Thursday, January 26, 2023

Difficult Choices

When dealing with a large technical project, there are a huge number of decisions that constantly need to be made. Some of them are quite simple. You can pick the intuitive or obvious answer.

Some of them are incredibly difficult. Pick correctly and things will more or less work out. Pick badly and your problems will only get worse.

The most difficult choices are always between picking an okay short-term fix, or choosing what is often referred to as “the right thing”. In that second case, you will spend the time to really solve the problem correctly.

If you choose the short-term fix then rather immediately something will be done and the problem will appear to go away. You can claim success, then move on to other problems.

If you do "the right thing” then it is a long-term play. For the short term, things will take longer, but you are hoping to make it up later.

The problem is that the benefits in the future are often things that will now “not happen” to slow you down anymore. So, it’s the ‘lack’ of other later problems that you are getting, which is a bit misleading.

To understand what those other problems will be, you probably have had to not only live through them in the past but also have accepted them as consequences of some other choice and then tried to learn from them. If you haven’t experienced them directly for yourself, the most common behavior is to significantly undervalue them, so they don’t seem like a big deal. Or as they like to say “hindsight is 20/20”.

So, it’s not surprising that if someone is facing a relatively new choice between making a problem quickly go away or delaying things a bit in order to not face other problems down the road, they will usually choose the first path. Really, why not? Without any prior experience, choosing the second path just seems irrational. If you did that for everything, you’d never get anything done.

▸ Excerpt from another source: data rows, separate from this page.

/-- RecordsAndExit: a port to another package with a valid binding, whose edge has all its credits, the last one, or none; the depth
is at the port's bound. -/
theorem witness_RecordsAndExit_remote :
    let s (k : Option Nat) : State := let g := withWg (fun x => { x with depth := 2 }) (inGraph 0 (one [0, 1]))
      warmed { g with graphs := g.graphs.map fun y => { y with credits := (k.map fun n => ((0, 3), n)).toList },
                      ctxs := g.ctxs.map fun c => { c with bindBase := 0x242000 },
                      mem := writeBytes g.mem 0x242038 (leBytes 8 0x8000000000000000) }
    [none, some 1, some 0].all (fun k => [Instr.emit 3, .emitq 3 11].all fun i => lone (s k) (instrForm i) fun v =>
      (((s k).node? v.wg.graph v.wg.node).bind fun n => n.desc.ports[3]?).any (fun e => e.valid && !e.compl && e.remote &&
        decide (v.wg.depth + 1 ≤ e.rdepth) && ((s k).binding 1024 e.pkg).any bindingValid) && !v.t.ports.getLsbD 3 && v.wg.writes.isEmpty &&
      ((s k).graph? v.wg.graph).any fun z => decide (z.ctx = 1024 ∧ z.credits.lookup (v.wg.node, 3) = k)) = true := by decide +kernel

/-- RecordsAndExit: `exit` with a lookup command outstanding, with a fault pending, with another thread live, and as the last. -/
theorem witness_RecordsAndExit_exit :
    [(1, none), (0, some 5), (0, none)].all (fun e => lone (withGroup (fun g => { g with lookupCount := e.1, pendFault := e.2 })
        (machine [bthread 0, bthread 1] [0])) (instrForm .exit) fun v => v.t.isLive && decide (v.grp.lookupCount = e.1 ∧ v.grp.pendFault = e.2) &&
      (v.grp.threads.all fun u => u.wait.mask?.isNone) && (v.grp.threads[1]?).any fun u => u.isLive && decide (u.wait = .running)) = true ∧
    lone (one []) (instrForm .exit) (fun v => v.wg.ongoing && v.wg.peers.isEmpty && ((one []).commandsOf 0).isEmpty &&
      (v.wg.groups.all fun y => y.latch.isNone) && decide (v.grp.threads.length = 1)) = true := by decide +kernel

/-! ### Copy engine, tambour, collectives -/

/-- The `topk` of the example of chapter 09, whose areas lie in a window that ends with its masks. -/
theorem witness_EngineCommands_topk : TopkReady 544 0x8407000004000000 0x0000000080000200 := by
  unfold TopkReady
  decide +kernel

/-- A `texp` of one expert to memory, and one over a declared port. -/
theorem witness_EngineCommands_texp :
    TexpReady (inGraph 0 (bench 2)) (Workgroup.bare 0 1024 0x100000) 0x8000000000000000 0x200000 ∧
    TexpReady (inGraph 0 (bench 2)) (Workgroup.bare 0 1024 0x100000) 0 0 := by
  unfold TexpReady
  decide +kernel

/-- EngineCommands: groups stand at `topk`, `texp` and `cwait` with room in the queue; counts at the bound and above it. -/
theorem witness_EngineCommands_queue :
    [Instr.topk 3 0 0, .texp 3 0 1].all (fun i => joint (inGraph 0 (bench 2)) (instrForm i) fun x _ => (inGraph 0 (bench 2)).overwritten.isEmpty &&
      ((bench 2).core? x.core).any fun k => decide (k.copy.length < 64)) = true ∧
    [0xDE, 0xDF].all (fun n => joint (withGroup (fun g => { g with engineCount := n }) (bench 2)) (instrForm .cwait) fun _ gr =>
      decide (gr.engineCount = n ∧ ((bench 2).ir.setWidth 8 : BitVec 8).toNat = 0xDE)) = true := by decide +kernel

/-- A copy-engine queue that is full. -/
def fullCopy (s : State) : State := withCore (fun k => { k with copy := List.replicate 64 (s.newCommand 0 0 [] [] [] (.topk 3 0 0)) }) s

In the case where the short-term fix spawns other problems, above say a 2 to 1 margin so it is basically "do it now" or "do twice the amount of work later", then it’s a fairly high cost to cope with. In many cases though, it is often "spend a week now", or "lose 1 day every few weeks". So it takes nearly 3 months for the long-term fix to finally pay off. But it is worth it because it is endlessly reoccurring and the original cost is likely getting worse too.

So we can see that 1 or 2 of these poor choices can hurt a little. But they are also a slippery slope in that making a few of them often leads to making more and more of them. And since they can act as multipliers to each other then they might combine together to become exponential. Or put another way, just when you thought you were doing really well and solving all of your problems, the consequences of doing it all too quickly explode.

It is probably a general property of any complexity. The more things get complicated, the more you will face difficult choices, and the more expensive the tradeoff between short and long-term will become. You don’t see this in simple problems, mostly because the penalties are trivial. The only real mitigation against this is prior experience, in that it may force a person to do the right thing even when it seems to be less rational in comparison to any of the short-term options. Which, I think we commonly refer to as 'wisdom'.